A. N. Wilson’s Return |
by Diane Singer |
Following up on Kim's post, Dr. Benjamin Wiker has a wonderful article on Wilson's recent re-conversion to Christianity. He quotes Wilson's description of the cultural conditions that first led him away from Christianity, conditions we recognize all around us:
Like most educated people in Britain and Northern Europe..., I have grown up in a culture that is overwhelmingly secular and anti-religious. The universities, broadcasters and media generally are not merely non-religious, they are positively anti.
To my shame, I believe it was this that made me lose faith and heart in my youth. It felt so uncool to be religious. With the mentality of a child in the playground, I felt at some visceral level that being religious was unsexy, like having spots or wearing specs.
This playground attitude accounts for much of the attitude towards Christianity that you pick up, say, from the alternative comedians, and the casual light blasphemy of jokes on TV or radio.
It also lends weight to the fervour of the anti-God fanatics, such as the writer Christopher Hitchens and the geneticist Richard Dawkins, who think all the evil in the world is actually caused by religion.
I celebrate Wilson's return to Christ, but I wonder how many of us -- even those who have never turned away from our Savior -- are affected by that same negative culture. How much do I allow this subtle and not-so-subtle prejudice against Christianity to lead me to be less trusting in God, less bold in my witness, and less likely to see the need to think Christianly about all of life? To what degree am I more concerned with what the world thinks of Christians (and me) than I am of what Christ thinks of me? Food for thought...
Less then many, largely because I respect said negative culture less then many. Is cussedness a legitimate defense against apostasy?
Posted by: Jason Taylor | May 08, 2009 at 07:17 PM
Diane, the hesitance creeps in quietly. I think it's one of those cumulative things that you *think* you're resisting or dismissing, but does eventually take a toll on your mind.

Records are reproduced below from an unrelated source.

/-- `tile.power.request` (R520, R522). A state held already is answered OK; a request while an entry or a wake is under way BUSY; from HOLD or RETAIN the rail falls to ISOLATED
or RETAIN without E2 to E4; any other move between states that are not RUN has no path and is answered CONFLICT (notes/assumptions/20.md). In DEGRADED every
entry is refused, and the role and the state stay (R22, R23). -/
def powerRequest (t : TileId) (target : Nat) (s : State) : State × Status :=
  let p := (s.tile t).power
  if 4 < target then (s, .invalid)
  else if !rolePermits (s.role t) target then (s, .conflict)
  else if target = 0 then
    (match p.st with
     | .run => (s, .ok)
     | .entering => (s.wakeEvent t, .ok)
     | .waking => (s, .ok)
     | .hold => (s.wakeEvent t, .ok)
     | .retain => (s.wakeEvent t, .ok)
     | _ => (s, .conflict))
  else if p.st.code = target then (s, .ok)
  else if p.st = .entering ∨ p.st = .waking then (s, .busy)
  else if p.st = .off ∨ (p.st = .isolated ∧ target ≠ 4) ∨ (p.st = .retain ∧ target = 1) then (s, .conflict)
  else if s.pier.degraded then (s.refuseEntry t target 4 1 1, .ok)
  else
    let s := if 3 ≤ target ∧ s.role t = 1 then (s.setRole t 4).alarm (bayOf t) 0 true else s
    let s := if 3 ≤ target then s.linkUpdate (bayOf t) else s
    match p.st with
    | .run => (s.requestEntry t target 1, .ok)
    | .isolated => ((s.onPower t fun p => { p with target := 4 }).reachTarget t, .ok)
    | _ =>
      match s.entryRefuser t target (decide (s.rd Reg.power_force t = 1)) with
      | some r => (s.refuseEntry t target r 1 1, .ok)
      | none =>
        let s := (s.setPwr t .entering).onPower t fun p =>
          { p with target := target, requester := 1, step := 5, wakeUp := false, countFrom := some (p.countFrom.getD s.now), locked := decide (3 ≤ target) }
        (s.pmbus (if 3 ≤ target then 2 else 4) t 0x21 500, .ok)

/-- A request and its answer. -/
def powerAnswer (t : TileId) (target : Nat) (s : State) : State :=
  let r := powerRequest t target s
  r.1.answer t r.2

/-- POWER_REQUEST_RUN (R522). -/
def execPowerRequestRun (t : TileId) (s : State) : Host.Outcome State Fault Refusal := finish (powerAnswer t 0) s

/-- POWER_REQUEST_HOLD (R522). -/
def execPowerRequestHold (t : TileId) (s : State) : Host.Outcome State Fault Refusal := finish (powerAnswer t 1) s

/-- POWER_REQUEST_RETAIN (R522). -/
def execPowerRequestRetain (t : TileId) (s : State) : Host.Outcome State Fault Refusal := finish (powerAnswer t 2) s

/-- POWER_REQUEST_ISOLATED (R522). -/
def execPowerRequestIsolated (t : TileId) (s : State) : Host.Outcome State Fault Refusal := finish (powerAnswer t 3) s

/-- POWER_REQUEST_OFF (R522). -/
def execPowerRequestOff (t : TileId) (s : State) : Host.Outcome State Fault Refusal := finish (powerAnswer t 4) s

/-- Since when the archive-record rate of a bay has been below 80 per cent of `bay.mirror.stay_run_rate` (R497), none when it is not. -/
def State.rateLowSince (s : State) (b : BayId) : Option Nat :=
  let x := s.bay b
  match x.rateLow with
  | some n => some n
  | none => if x.rate.1 + 1000000000 ≤ s.now then some (x.rate.1 + 1000000000) else none

/-- A record drained counts into the rate of its second; a second that ends below 80 per cent of the rate begins the time below. -/
def State.rateCount (s : State) (b : BayId) : State :=
  let lim := 8 * s.rd Reg.bay_mirror_stay_run_rate b / 10
  s.onBay b fun x =>
    if s.now < x.rate.1 + 1000000000 then
      { x with rate := (x.rate.1, x.rate.2 + 1), rateLow := if lim ≤ x.rate.2 + 1 then none else x.rateLow }
    else
      let low := if x.rate.2 < lim then some (x.rateLow.getD x.rate.1) else none
      { x with rate := (s.now, 1), rateLow := if lim ≤ 1 then none else low }

/-- IDLE_ENTRY: the standby's firmware requests `tile.power.idle_state` once the FIFO is drained, its FTL has no program pending and the record rate allows it. -/
def idleEntry (t : TileId) (s : State) : State :=
  let b := bayOf t
  let low := match s.rateLowSince b with
    | some x => decide (x = 0) || decide (x + 10000000000 ≤ s.now)
    | none => false
  if s.role t = 1 ∧ s.inRun t = true ∧ 6 ≤ (s.vol t).boot.step ∧ (s.bay b).fifo.fill_ = 0 ∧ (s.tile t).media.idle = true ∧ low = true then
    s.requestEntry t (s.rd Reg.power_idle_state t) 0
  else s

/-- IDLE_ENTRY (R497, R521, R524). -/
def execIdleEntry (t : TileId) (s : State) : Host.Outcome State Fault Refusal := finish (idleEntry t) s

/-- ISOLATION: the Punty isolates a FAULTED tile (R485, R527). -/
def isolation (t : TileId) (s : State) : State := if s.role t = 4 then s.isolate t else s

/-- ISOLATION (R527). -/
def execIsolation (t : TileId) (s : State) : Host.Outcome State Fault Refusal := finish (isolation t) s

/-! ### The regulators (R529, R533 to R536) -/

/-- Bits of STATUS_WORD that stand for a fault: VOUT_OV, IOUT_OC, VIN_UV, TEMPERATURE, CML of PMBus 1.3 (PRESUMED, notes/assumptions/21.md). -/
def pmbFault : Nat := 0x3E

/-- READ_VOUT and STATUS_WORD show an acknowledgement of a setpoint. -/
def acknowledged (set mv status : Nat) : Bool :=
  decide (set ≤ mv + 15) && decide (mv ≤ set + 15) && decide (status &&& (0x0840 + pmbFault) = 0)

/-- The delay that an armed PMBUS_DELAY adds to an acknowledgement: class bit 0 entry, 1 wake (R633). -/
def State.pmbDelay (s : State) (t : TileId) (k : Nat) : Nat :=
  match s.bayArm (bayOf t) 1 with
  | some a => if bit a.p2 k then a.p1 * 1000 else 0
  | none => 0

/-- A reading of READ_VOUT and STATUS_WORD. -/
def State.readRail (s : State) (t : TileId) (mv status : Nat) : State :=
  (((s.onPower t fun p => { p with railMv := mv }).wr Reg.power_rail_mv t mv).wr Reg.device_pmbus_status 0 status t).bump
    Reg.device_pmbus_transactions 0 0 2

/-- The bay's promotion is raising this tile's rail: its transactions are of class 1, which no control delays. -/
def State.promoting (s : State) (t : TileId) : Bool :=
  match (s.bay (bayOf t)).promo with
  | some p => decide (p.dst = t.val)
  | none => false

/-- REGULATOR_ACK: the readings 50 µs apart show the setpoint (R535): an entry reaches its target, a wake its second step; a tile that is to boot (R604, R605) runs its boot
ROM and, being UNSET, has no re-step pending any more (R438), and the stagger before the next tile of the plan begins. Later than 1 ms after the command it counts as missing. -/
def regulatorAck (t : TileId) (mv status : Nat) (s : State) : State :=
  if s.pier.degraded ∨ !bit s.pier.present t ∨ !s.pier.up then s
  else
    let s := s.readRail t mv status
    let p := (s.tile t).power
    let late := fun (k : Nat) => decide (s.now < p.cmdAt + s.pmbDelay t k)
    let wait := if p.st = .entering then s.pmbDelay t 0 else if s.promoting t then 0 else s.pmbDelay t 1
    if !acknowledged p.setMv mv status ∨ p.cmdAt + wait + 1000000 < s.now then s
    else if p.st = .entering ∧ 5 ≤ p.step ∧ p.setMv = 500 then
      if p.target ≤ 2 ∧ late 0 = true then s
      else
        let s := s.reachTarget t
        if p.wakeUp ∧ p.target ≤ 2 then s.orderWake t 3 else s
    else if p.st = .waking ∧ p.step = 1 ∧ p.setMv = p.vrunMv ∧ (s.vol t).boot.step = 0 then
      let s := (s.onPower t fun p => { p with step := 0, orderAt := none, hubHold := false, locked := false, countFrom := none }).setPwr t .run
      let s := s.wr Reg.time_restep_pending t 0
      if s.pier.bootQueue.head? = some t.val then
        s.onPier fun x => { x with bootQueue := x.bootQueue.tail, bootAt := s.now + s.rd Reg.device_boot_stagger_us 0 * 1000 }
      else s
    else if p.st = .waking ∧ p.step = 1 ∧ p.setMv = p.vrunMv then
      if late 1 = true ∧ !s.promoting t then s else (s.onPower t fun p => { p with step := 2 }).stopCount t
    else s

/-- REGULATOR_ACK (R535). -/
def execRegulatorAck (t : TileId) (mv status : Nat) (s : State) : Host.Outcome State Fault Refusal := finish (regulatorAck t mv status) s

/-- REGULATOR_ACK_TIMEOUT: 1 ms after the command (R529, R535). A tile of the boot plan whose regulator refuses stays OFF (R36; DEDUCED, notes/assumptions/22.md). -/
def regulatorAckTimeout (t : TileId) (s : State) : State :=
  let p := (s.tile t).power
  if s.pier.bootQueue.head? = some t.val ∧ p.st = .waking ∧ p.cmdAt + 1000000 ≤ s.now then
    (s.setPwr t .off).onPier fun x => { x with bootQueue := x.bootQueue.tail, bootAt := s.now }
  else if p.st ≠ .entering ∨ p.step < 5 ∨ s.now < p.cmdAt + 1000000 then s
  else
    let s := s.refuseEntry t p.target 4 6 p.requester
    if 3 ≤ p.target then
      let s := ((s.onPower t fun p => { p with step := 0, locked := true }).setPwr t .isolated).pmbus 2 t 0x21 p.vrunMv
      let s := (s.onPower t fun x => { x with railMv := p.vrunMv }).wr Reg.power_rail_mv t p.vrunMv
      if p.target = 4 then (((s.pmbus 2 t 0x01 0).setPwr t .off).onPower t fun p => { p with countFrom := none, railMv := 0 }).wr Reg.power_rail_mv t 0 else s
    else
      let s := (s.setPwr t .waking).onPower t fun p => { p with step := 1, orderAt := some s.now, wakeUp := false }
      s.pmbus 3 t 0x21 p.vrunMv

I notice it most when I write a newspaper column that's overtly Christian and find myself more on the nervous side than is usual. Is it that I want so much to get the gospel right? Or is it that I have to (once again) get over my discomfort about being publicly "Jesus-y?"
I have to sort through that small internal quandry a few times a year. Thus far, deadlines have always meant I don't have time to blunt the clarity of the truth with rewrites.
Maybe Jason Taylor could send me some Cussedness Pills to take the edge off the overall experience?
Posted by: Rachel Coleman | May 09, 2009 at 10:22 AM
Rachel, Lovely line: "the hesitance creeps in quietly." I think you have identified a common problem. Thank you.